Time Travel + Brain Stealing = Murderous Appliances and Good TimesTime Travel + Brain Stealing = Murderous Appliances and Good Times

by Richard Steele
Kindle Edition, 141 pg.
Tenth Street Press, 2019
Read: July 15, 2019

A few weeks back, I received a request to read/review this book, this is what Steele entered under “Tell me about the book”:

Time Travel + Brain stealing = Murderous Appliances and Good Times

Following the death of his parents, who died in a cliché’ [sic] and completely unimportant way, young Joe Brown is about to find out that living in a town conveniently named Doomsville, does have its draw backs [sic].

For reasons unknown, Joe now must face the demonic creations of a stereotypically bad villain known only as ‘The Master’, who has a penchant for pickled brains and poor puns.

Dumpsters of Doom, Toasters of Terror and the occasional Cheese Sandwich of Carnage all set out to hunt poor Joe and retrieve his brain to fulfil The Master’s destiny.

With the help of his best friend, a disturbingly gross Godmother and some random stalker he just met, Joe Brown is about to learn that what’s between his gunk ridden ears could be the key to saving the world and time itself.

Come and embark on an epic mind-bending, time-travelling quest full of confusing sub-plots, poorly constructed characters, science fiction that only a Flat Earther would believe, and every inappropriate joke you’ve ever thought of but couldn’t say out loud at your Grandmother’s funeral.
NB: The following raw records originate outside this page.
-- ==== Sys2Proof/Laws/Exec.lean ====
section
/-! SUPPORT. What each command answers when its register fields are in range, as one equation a command, and what IOBUF
reads after an export. Proofs about a command cite these and unfold no meaning. -/

namespace Sys2Proof.Machine

theorem regsOk_of_lt {s : State} {r : RegIdx} (h : r.toNat < s.vregs.length) : regsOk s.numVRegs [r] = true := regsOk_one.mpr h

theorem regsOk_of_lt3 {s : State} {a b c : RegIdx} (ha : a.toNat < s.vregs.length) (hb : b.toNat < s.vregs.length)
    (hc : c.toNat < s.vregs.length) : regsOk s.numVRegs [a, b, c] = true := regsOk_three.mpr ⟨ha, hb, hc⟩

/-- A command with a register out of range, whatever command it is (30_encoding.md R83). -/
theorem exec_outOfRange {i : Instr} {s : State} (h : ¬ regsOk s.numVRegs i.regs = true) :
    exec i s = .next (raise (opcode i.op) .illegal causeRegRange s) := by
  cases i <;> exact guarded_outOfRange h _

/-! Construction -/

theorem exec_zero {s : State} {rd : RegIdx} (h : rd.toNat < s.vregs.length) :
    exec (.zero rd) s = .next (complete 0x01#8 (s.setV rd 0#256)) := by
  rw [show (0#256 : Value) = ofBytes (fun _ => 0#8) by decide]
  exact guarded_inRange (regsOk_of_lt h) _

theorem exec_one {s : State} {rd : RegIdx} (h : rd.toNat < s.vregs.length) :
    exec (.one rd) s = .next (complete 0x02#8 (s.setV rd 1#256)) := by
  rw [show (1#256 : Value) = ofBytes (fun i => if i = 0 then 0x01#8 else 0#8) by decide]
  exact guarded_inRange (regsOk_of_lt h) _

theorem exec_fromu8 {s : State} {rd : RegIdx} (h : rd.toNat < s.vregs.length) :
    exec (.fromu8 rd) s = .next (complete 0x03#8 (s.setV rd (nativePlacement 1 s.opa))) := guarded_inRange (regsOk_of_lt h) _

theorem exec_fromu32 {s : State} {rd : RegIdx} (h : rd.toNat < s.vregs.length) :
    exec (.fromu32 rd) s = .next (complete 0x04#8 (s.setV rd (nativePlacement 4 s.opa))) := guarded_inRange (regsOk_of_lt h) _

theorem exec_fromu64 {s : State} {rd : RegIdx} (h : rd.toNat < s.vregs.length) :
    exec (.fromu64 rd) s = .next (complete 0x05#8 (s.setV rd (nativePlacement 8 s.opa))) := guarded_inRange (regsOk_of_lt h) _

theorem exec_fromslice {s : State} {rd : RegIdx} (h : rd.toNat < s.vregs.length) :
    exec (.fromslice rd) s =
      .next (if 32 < s.iolen.toNat then raise 0x06#8 .construction causeSliceTooWide s
        else complete 0x06#8 (s.setV rd (sliceValue s.iobuf s.iolen.toNat))) := guarded_inRange (regsOk_of_lt h) _

/-! Hexadecimal codec -/

theorem exec_fromhex {s : State} {rd : RegIdx} (h : rd.toNat < s.vregs.length) :
    exec (.fromhex rd) s =
      .next (match parseHex s.iobuf s.iolen.toNat with
        | .error c => raise 0x10#8 .construction c s
        | .ok v => complete 0x10#8 (s.setV rd v)) := guarded_inRange (regsOk_of_lt h) _

theorem exec_tohex {s : State} {r : RegIdx} (h : r.toNat < s.vregs.length) :
    exec (.tohex r) s = .next (complete 0x11#8 (s.exportBytes (hexText (s.getV r)))) := guarded_inRange (regsOk_of_lt h) _

/-- IOBUF after TOHEX: the text, and past it what was there (it covers all 66 bytes). -/
theorem read_export_hexText {m : Memory} (hw : m.wf = true) (v : Value) (k : Nat) :
    (m.writeBytes 0 (hexText v)).read k = if k < 66 then (hexText v).getD k 0#8 else m.read k := by
  rw [Memory.read_writeBytes hw]
  simp only [length_hexText]
  by_cases h : k < 66
  · rw [if_pos (by omega), if_pos h]; rfl
  · rw [if_neg (by omega), if_neg h]

theorem stripPrefix_hexText (v : Value) :
    stripPrefix (hexText v) = (List.range 32).flatMap (fun k => byteText (byteAt v (31 - k))) := by
  simp [hexText, stripPrefix]

/-- A prefix is two characters or none. -/
theorem stripPrefix_eq_drop (l : List Byte) :
    stripPrefix l =
      l.drop (if 2 ≤ l.length ∧ l.getD 0 0#8 = 0x30#8 ∧ (l.getD 1 0#8 = 0x78#8 ∨ l.getD 1 0#8 = 0x58#8) then 2 else 0) := by
  match l with
  | [] => rfl
  | [_] => simp [stripPrefix]
  | c0 :: c1 :: t =>
    simp only [stripPrefix, List.length_cons, List.getD_cons_zero, List.getD_cons_succ]
    split
    · rw [if_pos ⟨by omega, by assumption⟩]; rfl
    · rw [if_neg (fun hh => by tauto)]; rfl

/-- The 64 digits TOHEX renders parse back to the value (41_hex_codec.md R123). -/
theorem parseDigits_rendered (v : Value) :
    parseDigits ((List.range 32).flatMap (fun k => byteText (byteAt v (31 - k)))) = .ok v := by
  have hl : ((List.range 32).flatMap (fun k => byteText (byteAt v (31 - k)))).length = 64 := length_flatMap_pairs _ _ 32
  have hd : ∀ c ∈ (List.range 32).flatMap (fun k => byteText (byteAt v (31 - k))), (hexval c).isSome = true := by
    intro c hc
    rw [List.mem_flatMap] at hc
    obtain ⟨k, -, hc⟩ := hc
    simp only [byteText, List.mem_cons, List.not_mem_nil, or_false] at hc
    rcases hc with rfl | rfl <;> rw [hexval_hexchar] <;> rfl
  rw [parseDigits_ok hd (by omega) (by omega), ← groupsValue_padEven (by omega)]
  congr 1
  rw [padEven, if_neg (by omega), groupsValue, hl, ofBytes_eq_iff]
  intro j hj
  rw [if_pos (by omega)]
  apply BitVec.eq_of_toNat_eq
  rw [toNat_groupByte]
  have := getD_flatMap_pairs (fun k => hexchar ((byteAt v (31 - k)).extractLsb' 4 4))
    (fun k => hexchar ((byteAt v (31 - k)).extractLsb' 0 4)) 0x30#8 (k := 64 / 2 - 1 - j) (n := 32) (by omega)
  unfold byteText
  rw [this.1, this.2, hexval_hexchar, hexval_hexchar]
  simp only [Option.getD_some]
  rw [show 31 - (64 / 2 - 1 - j) = j by omega]
  generalize byteAt v j = b
  revert b
  decide

/-! Shifts -/

theorem exec_shl {s : State} {rd : RegIdx} (h : rd.toNat < s.vregs.length) :
    exec (.shl rd) s = .next (complete 0x20#8 (s.setV rd (s.getV rd <<< s.opa.toNat))) := by
  rw [← shiftLeft_eq]; exact guarded_inRange (regsOk_of_lt h) _

theorem exec_shr {s : State} {rd : RegIdx} (h : rd.toNat < s.vregs.length) :
    exec (.shr rd) s = .next (complete 0x21#8 (s.setV rd (s.getV rd >>> s.opa.toNat))) := by
  rw [← shiftRight_eq]; exact guarded_inRange (regsOk_of_lt h) _

/-! Addition, multiplication, narrowing, byte access -/

theorem exec_add {s : State} {rd a b : RegIdx} (h : rd.toNat < s.vregs.length) (ha : a.toNat < s.vregs.length)
    (hb : b.toNat < s.vregs.length) :
    exec (.add rd a b) s = .next (complete 0x30#8 (s.setV rd (s.getV a + s.getV b))) := by
  rw [← rippleAdd_eq_add]; exact guarded_inRange (regsOk_of_lt3 h ha hb) _

theorem exec_mul {s : State} {rd a b : RegIdx} (h : rd.toNat < s.vregs.length) (ha : a.toNat < s.vregs.length)
    (hb : b.toNat < s.vregs.length) : exec (.mul rd a b) s = .next (raise 0x31#8 .unimplemented causeNone s) :=
  guarded_inRange (regsOk_of_lt3 h ha hb) _

/-- The three narrowing commands (43_add_narrow.md R164 to R167). -/
theorem narrow_inRange {s : State} {r : RegIdx} (h : r.toNat < s.vregs.length) (op : Op) (k : Nat) :
    narrow op k r s =
      .next (if highBytesZero k (s.getV r) then
          complete (opcode op) (s.setRes (BitVec.ofNat 64 (byteSum (byteAt (s.getV r)) k)))
        else raise (opcode op) .overflow causeNone s) := guarded_inRange (regsOk_of_lt h) _

theorem exec_tou8 (r : RegIdx) (s : State) : exec (.tou8 r) s = narrow .tou8 1 r s := rfl

theorem exec_tou32 (r : RegIdx) (s : State) : exec (.tou32 r) s = narrow .tou32 4 r s := rfl

theorem exec_tou64 (r : RegIdx) (s : State) : exec (.tou64 r) s = narrow .tou64 8 r s := rfl

theorem exec_getbyte {s : State} {r : RegIdx} (h : r.toNat < s.vregs.length) :
    exec (.getbyte r) s =
      .next (if 32 ≤ s.opa.toNat then raise 0x43#8 .index causeNone s
        else complete 0x43#8 (s.setRes ((byteAt (s.getV r) s.opa.toNat).zeroExtend 64))) := guarded_inRange (regsOk_of_lt h) _

theorem exec_asbytes {s : State} {r : RegIdx} (h : r.toNat < s.vregs.length) :
    exec (.asbytes r) s = .next (complete 0x44#8 (s.exportBytes ((List.range 32).map (byteAt (s.getV r))))) :=
  guarded_inRange (regsOk_of_lt h) _

/-- IOBUF after ASBYTES: the 32 bytes, and past them what was there. -/
theorem read_export_bytes {m : Memory} (hw : m.wf = true) (v : Value) (k : Nat) :
    (m.writeBytes 0 ((List.range 32).map (byteAt v))).read k = if k < 32 then byteAt v k else m.read k := by
  rw [Memory.read_writeBytes hw]
  simp only [List.length_map, List.length_range]
  by_cases h : k < 32
  · rw [if_pos (by omega), if_pos h, Nat.sub_zero]
    simp [List.getD_eq_getElem?_getD, h]
  · rw [if_neg (by omega), if_neg h]

end Sys2Proof.Machine
end

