/-- A word executed with CMD holding it leaves a report of its own, whatever the report before it was. -/
theorem Executes.inv {w : Word} {s t : State} (h : Executes w s t) (hn : 1 ≤ s.vregs.length ∧ s.vregs.length ≤ 16)
    (hwf : s.iobuf.wf = true) (hcmd : s.cmd = w) : t.Inv := by
  obtain ⟨htcmd, -, -⟩ := h.hostSide
  obtain ⟨hsticky, hopc⟩ := h.sticky_and_opc
  exact ⟨h.vregs_length ▸ hn, h.iobuf_wf hwf, h.legal, hsticky, by rw [hopc, htcmd, hcmd]; rfl⟩

/-- Every event keeps the invariant. -/
theorem Performs.inv {s t : State} {e : HostEvent} (h : Performs s e t) (hs : s.Inv) : t.Inv := by
  cases h with
  | read => exact hs.withHostSide _ _
  | store off w _ _ hc => exact hs.storeReg w hc
  | command off w _ _ _ _ he => exact he.inv hs.numVRegs hs.iobuf rfl
  | reset => exact (State.resetWith_inv hs.numVRegs.1 hs.numVRegs.2).withHostSide _ _

/-! Progress -/

/-- A defined event is performed: every check on the way passes and every command completes (60_exceptions.md R203, R207). -/
theorem perform_defined {e : HostEvent} (h : e.defined = true) (s : State) : ∃ t, perform e s = .next t := by
  cases e with
  | reset => exact ⟨_, rfl⟩
  | read off width =>
    simp only [HostEvent.defined, Bool.and_eq_true, beq_iff_eq, decide_eq_true_eq] at h
    obtain ⟨hchecked, hw⟩ := h
    exact ⟨_, by rw [perform, checkedAccess, if_pos hchecked, if_pos hw]⟩
  | write off width w =>
    simp only [HostEvent.defined, Bool.and_eq_true, beq_iff_eq, decide_eq_true_eq] at h
    obtain ⟨hchecked, hw⟩ := h
    rw [perform, checkedAccess, if_pos hchecked, if_pos hw, performWrite]
    split
    · obtain ⟨t, ht, -⟩ := execute_executes w (storeReg s .cmd w)
      exact ⟨t, ht⟩
    · exact ⟨_, rfl⟩

/-- A step takes the first access away, if there is one. -/
theorem pending_of_step {s t : State} (h : step s = .next t) : t.pending = s.pending.tail := by
  obtain ⟨hnil, rfl⟩ | ⟨e, rest, hcons, hperf⟩ := step_cases h
  · rw [hnil]
    rfl
  · rw [hperf.pending_eq, hcons]
    rfl

/-- A host of defined accesses is not stopped by one step, and its accesses to come are still defined. -/
theorem step_hostDefined {s : State} (h : s.hostDefined = true) : ∃ t, step s = .next t ∧ t.hostDefined = true := by
  have hall : ∀ e ∈ s.pending, e.defined = true := List.all_eq_true.mp h
  obtain ⟨t, ht⟩ : ∃ t, step s = .next t := by
    rw [step]
    split
    · exact ⟨s, rfl⟩
    · next e rest hcons => exact perform_defined (hall e (by rw [hcons]; exact List.mem_cons_self)) _
  refine ⟨t, ht, List.all_eq_true.mpr fun e he => hall e ?_⟩
  rw [pending_of_step ht] at he
  exact List.mem_of_mem_tail he

/-- A run begins with a step. -/
theorem core_run_succ {s t : State} (h : step s = .next t) (n : Nat) : core.run (n + 1) s = core.run n t := by
  have hcore : core.step s = .next t := h
  simp only [Host.Core.run, hcore]

/-! The obligations -/

/-- Settles O52, by induction on the number of steps: each step answers a state whose host is defined again. -/
theorem definedHostsNeverStop : Obligations.DefinedHostsNeverStop := by
  intro s n h
  induction n generalizing s with
  | zero => exact ⟨s, rfl, h⟩
  | succ n ih =>
    obtain ⟨u, hu, hdef⟩ := step_hostDefined h
    rw [core_run_succ hu]
    exact ih u hdef

/-- Settles O58: an idle step changes nothing, and every event keeps the invariant, which does not see the host's side. -/
theorem stepKeepsTheInvariant : Obligations.StepKeepsTheInvariant := by
  intro s t hinv h
  obtain ⟨-, rfl⟩ | ⟨e, rest, -, hperf⟩ := step_cases h
  · exact hinv
  · exact hperf.inv (hinv.withHostSide rest s.reads)

/-- Settles O51: the accesses left are the tail, and of the events only a read adds to the host's words. -/
theorem accessesAreTakenInOrder : Obligations.AccessesAreTakenInOrder := by
  intro s t h
  have hpending := pending_of_step h
  obtain ⟨hnil, rfl⟩ | ⟨e, rest, hcons, hperf⟩ := step_cases h
  · exact ⟨fun _ => rfl, fun e rest hcons => absurd (hnil.symm.trans hcons) (List.cons_ne_nil _ _).symm⟩
  · refine ⟨fun hnil => absurd (hcons.symm.trans hnil) (List.cons_ne_nil _ _), fun e' rest' hcons' => ?_⟩
    cases hcons.symm.trans hcons'
    refine ⟨by rw [hpending, hcons]; rfl, ?_, hperf.reads_eq⟩
    rintro off rfl
    cases hperf
    exact ⟨_, rfl⟩

/-- Settles O59: no event changes the length of the register list. -/
theorem registerCountNeverChanges : Obligations.RegisterCountNeverChanges := by
  intro s t h
  obtain ⟨-, rfl⟩ | ⟨e, rest, -, hperf⟩ := step_cases h
  · rfl
  · exact hperf.vregs_length

/-- Settles O34: of the four ways a command ends none touches the host's side. -/
theorem commandsLeaveTheHostSide : Obligations.CommandsLeaveTheHostSide := by
  intro i s t h
  obtain ⟨-, hpending, hreads⟩ := (ends_of_exec h).hostSide
  exact ⟨hpending, hreads⟩

/-- Settles O49: such an access passes the check of width and alignment and fails the one of the window. -/
theorem accessesOutsideTheWindowFault : Obligations.AccessesOutsideTheWindowFault := by
  intro s off w rest h4 hout hp
  have hfault (run : Host.Outcome State Fault Refusal) : checkedAccess off 4 run = .fault .outsideWindow := by
    rw [checkedAccess, if_pos ⟨rfl, h4⟩, if_neg hout.not_gt]
  obtain hp | hp := hp <;> rw [step, hp] <;> exact hfault _

/-- Settles O55: the state after a reset is `platformReset`, of which ID and CONFIG read as of any state with as many
registers. -/
theorem resetZeroesEverything : Obligations.ResetZeroesEverything := by
  intro s rest hp
  refine ⟨_, step_reset hp, rfl, rfl, rfl, rfl, fun _ => rfl, rfl, rfl, rfl, ?_, rfl, rfl⟩
  exact congrArg configWord List.length_replicate

/-- Settles O56: `State.reset` computes to R40's values. -/
theorem stateAfterReset : Obligations.StateAfterReset :=
  ⟨rfl, rfl, rfl, rfl, fun _ => rfl, rfl, rfl, rfl, rfl⟩

/-- Settles O57: the reference block has 4 registers, and a reset state of 1 to 16 meets the invariant. -/
theorem resetMeetsTheInvariant : Obligations.ResetMeetsTheInvariant :=
  ⟨State.resetWith_inv (by decide) (by decide), fun _ => State.resetWith_inv⟩

end Sys2Proof.Machine
end

section
/-! PROOFS. What a command leaves alone and what it depends on (10_state.md R23 to R28, R41; 93_implementation_defined.md
P15). The frames are read off the four ways a command ends; that a result depends on the operands only is said of each arm
of `exec` by one relation between the two next states. -/

namespace Sys2Proof.Machine

/-! Frames -/

/-- The commands that write a value register when they succeed (10_state.md R23). -/
abbrev registerOps : List Op := [.zero, .one, .fromu8, .fromu32, .fromu64, .fromslice, .fromhex, .shl, .shr, .add]

/-- The commands that write RES when they succeed (10_state.md R25). -/
abbrev resultOps : List Op := [.tou8, .tou32, .tou64, .getbyte]

/-- The commands that write IOBUF and IOLEN (10_state.md R26, R27). -/
abbrev bufferOps : List Op := [.tohex, .asbytes]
I take full responsibility for not reading that as closely as I should have. For example, that first line isn’t a tag line, or a quick synopsis as I assumed. That’s the title. I’ll tell you now if I’d realized that I would’ve stopped reading there. But no, I took it as a tag line and moved on. I ignored the inability to correctly use accent marks on “cliché” (that sounds persnickety, but there’s a pretty high correlation to typo-ridden submissions and bad books in my experience). This seemed just goofy enough that it might be a good way to spend a day or so, I could use some light-hearted fun.

I didn’t realize that “disturbingly gross”, “poorly constructed characters,” “inappropriate”, and “stereotypically bad” weren’t modest descriptions, but selling points in Steele’s mind. Then when he sent me the file, he ended it with, “Good luck, you’re a brave soul indeed…” This should’ve been a warning sign. I took it to be a little self-deprecating humor. Now I don’t think that’s the case, he really meant that this is a book not-for-the-faint-of-heart.

Now, throughout the process, Steele has been a pleasure to work with, and very accommodating—I want to be clear that this isn’t personal. It’s all about my reaction to his novella, not him.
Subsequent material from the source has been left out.